Drs. Robert Kaplan and Dave Norton define strategy as an integrated set of choices that position a firm, in an industry, to earn superior returns over the long term (I might add in good and in difficult times). What is this saying? First of all, companies need to differentiate themselves from the norm in an industry to enable customers to make purchasing decisions in the companies’ favour. Secondly, companies need to be at least as efficient as other companies in delivering the differentiated value to the customers. Companies will always have choices to differentiate, however what is important is that the set of choices must be integrated and hence an organization must align itself entirely around delivering value to customers. If a supermarket decides to differentiate on selection or availability, it must excel in purchasing and inventory management to ensure that goods cover a wide spectrum and are always available. When times are difficult, the supermarket cannot cut back on its purchasing and inventory capability in order to reduce costs as it will no longer differentiate and will experience serious revenue reductions.
This strategic thinking to differentiate or to position a firm to take advantage of the opportunities created by a difficult environment is what separates a well performing company from others. However, while strategic thinking is a necessary condition for success, it certainly is not sufficient. Without taking action, strategic thinking is merely a daydream. Michael Lee Chin once said that success is 1% strategy and 99% execution. This is even more relevant in difficult times as delays in taking action can result in loss of opportunities.

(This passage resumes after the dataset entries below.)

-- ==== Sys2Proof/Laws/Keeps6.lean ====
section
/-! SUPPORT. Part 6 of 6: no operation of the model undoes what `Keeps` names; one lemma for each, in the order in which they call each
other. -/

set_option linter.all false

namespace Sys2Proof.Machine

open Sys2Proof

theorem execHandoverAcked_keeps {s0 : State} {s : State} (h : Ok s0 s) : Ends (fun r : Host.Outcome State Fault Refusal => ∀ t, r = .next t → Keeps s0 t) (execHandoverAcked s) := by
  unfold execHandoverAcked
  (extract_lets +onlyGivenNames x; clear_value x)
  split
  refine Ends.ite ?_ ?_
  refine Ends.next ?_
  assumption
  refine Ends.ite ?_ ?_
  refine Ends.next ?_
  refine State_headReset_keeps ?_
  refine State_setLast_keeps ?_
  assumption
  (extract_lets +onlyGivenNames x; refine Ends.cut (x := x) (s := s0) ?_ (fun _ => ?_) <;> [subst x; clear_value x])
  refine State_gaveBack_keeps ?_
  assumption
  (extract_lets +onlyGivenNames x; subst x)
  (extract_lets +onlyGivenNames x; refine Ends.cut (x := x) (s := s0) ?_ (fun _ => ?_) <;> [subst x; clear_value x])
  refine Ends.upd ?_
  assumption
  refine Ends.next ?_
  refine State_settle_keeps ?_
  refine State_handbackNext_keeps ?_
  refine Ends.fold ?_ (fun _ _ _ => ?_)
  assumption
  refine State_startTx_keeps ?_
  assumption
  refine Ends.next ?_
  assumption

theorem execHandoverReq_keeps {s0 : State} {a0 : Word} {s : State} (h : Ok s0 s) : Ends (fun r : Host.Outcome State Fault Refusal => ∀ t, r = .next t → Keeps s0 t) (execHandoverReq a0 s) := by
  unfold execHandoverReq
  refine Ends.ite ?_ ?_
  refine Ends.next ?_
  refine State_settle_keeps ?_
  refine State_give_keeps ?_
  assumption
  refine Ends.next ?_
  assumption

theorem execHeartbeat_keeps {s0 : State} {a0 : ChlHdr} {a1 : Heartbeat} {s : State} (h : Ok s0 s) : Ends (fun r : Host.Outcome State Fault Refusal => ∀ t, r = .next t → Keeps s0 t) (execHeartbeat a0 a1 s) := by
  unfold execHeartbeat
  refine Ends.next ?_
  refine State_settle_keeps ?_
  refine State_chlMsg_keeps ?_
  assumption

theorem execHeartbeatSend_keeps {s0 : State} {s : State} (h : Ok s0 s) : Ends (fun r : Host.Outcome State Fault Refusal => ∀ t, r = .next t → Keeps s0 t) (execHeartbeatSend s) := by
  unfold execHeartbeatSend
  refine Ends.ite ?_ ?_
  refine Ends.next ?_
  assumption
  (extract_lets +onlyGivenNames x; clear_value x)
  (extract_lets +onlyGivenNames x; clear_value x)
  (extract_lets +onlyGivenNames x; clear_value x)
  (extract_lets +onlyGivenNames x; clear_value x)
  (extract_lets +onlyGivenNames x; subst x)
  (extract_lets +onlyGivenNames x; refine Ends.cut (x := x) (s := s0) ?_ (fun _ => ?_) <;> [subst x; clear_value x])
  refine Ends.upd ?_
  assumption
  refine Ends.next ?_
  refine Ends.fold ?_ (fun _ _ _ => ?_)
  assumption
  refine State_sendOn_keeps ?_
  assumption

theorem execI3cDynamicAddress_keeps {s0 : State} {a0 : ℕ} {a1 : Option ℕ} {s : State} (h : Ok s0 s) : Ends (fun r : Host.Outcome State Fault Refusal => ∀ t, r = .next t → Keeps s0 t) (execI3cDynamicAddress a0 a1 s) := by
  unfold execI3cDynamicAddress
  (extract_lets +onlyGivenNames x; clear_value x)
  refine Ends.ite ?_ ?_
  refine Ends.next ?_
  refine Ends.upd ?_
  assumption
  refine Ends.next ?_
  assumption

theorem execI3cMaxLengthSet_keeps {s0 : State} {a0 : ℕ} {a1 : ℕ} {s : State} (h : Ok s0 s) : Ends (fun r : Host.Outcome State Fault Refusal => ∀ t, r = .next t → Keeps s0 t) (execI3cMaxLengthSet a0 a1 s) := by
  unfold execI3cMaxLengthSet
  refine Ends.ite ?_ ?_
  refine Ends.next ?_
  refine Ends.upd ?_
  assumption
  refine Ends.next ?_
  assumption

theorem execIdentify_keeps {s0 : State} {a0 : Cap} {a1 : ℕ} {a2 : ℕ} {s : State} (h : Ok s0 s) : Ends (fun r : Host.Outcome State Fault Refusal => ∀ t, r = .next t → Keeps s0 t) (execIdentify a0 a1 a2 s) := by
  unfold execIdentify
  refine Ends.next ?_
  refine State_settle_keeps ?_
  refine State_adminCmd_keeps ?_
  assumption

theorem execImgBegin_keeps {s0 : State} {a0 : MgmtHdr} {a1 : ℕ} {a2 : ℕ} {s : State} (h : Ok s0 s) : Ends (fun r : Host.Outcome State Fault Refusal => ∀ t, r = .next t → Keeps s0 t) (execImgBegin a0 a1 a2 s) := by
  unfold execImgBegin
  refine Ends.next ?_
  refine State_mgmt_keeps ?_ ?_
  assumption
  intros
  unfold bare
  refine Ends.snd ?_
  refine Ends.projR ?_
  refine State_imgBegin_keeps ?_
  assumption

theorem execImgEnd_keeps {s0 : State} {a0 : MgmtHdr} {s : State} (h : Ok s0 s) : Ends (fun r : Host.Outcome State Fault Refusal => ∀ t, r = .next t → Keeps s0 t) (execImgEnd a0 s) := by
  unfold execImgEnd
  refine Ends.next ?_
  refine State_mgmt_keeps ?_ ?_
  assumption
  intros
  unfold bare
  refine Ends.snd ?_
  refine Ends.projR ?_
  refine State_imgEnd_keeps ?_
  assumption

theorem execImgWrite_keeps {s0 : State} {a0 : MgmtHdr} {a1 : ℕ} {a2 : Bytes} {s : State} (h : Ok s0 s) : Ends (fun r : Host.Outcome State Fault Refusal => ∀ t, r = .next t → Keeps s0 t) (execImgWrite a0 a1 a2 s) := by
  unfold execImgWrite
  refine Ends.next ?_
  refine State_mgmt_keeps ?_ ?_
  assumption
  intros
  unfold bare
  refine Ends.snd ?_
  refine Ends.projR ?_
  refine State_imgWrite_keeps ?_
  assumption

In summarizing, companies, and countries, must always think strategically and act accordingly. In difficult times there is a natural tendency to throw the strategic thinking out the window and cut back indiscriminately to survive. However, in difficult times there are always opportunities and companies must strategize ways to exploit these opportunities by differentiating themselves in order to grow or maintain revenue in a declining market. Companies must be cognizant of the internal processes that drive differentiation and ensure that these processes are never compromised when deciding to cut back on expenditure. More importantly however is to act swiftly and decisively once the strategy decision has been taken.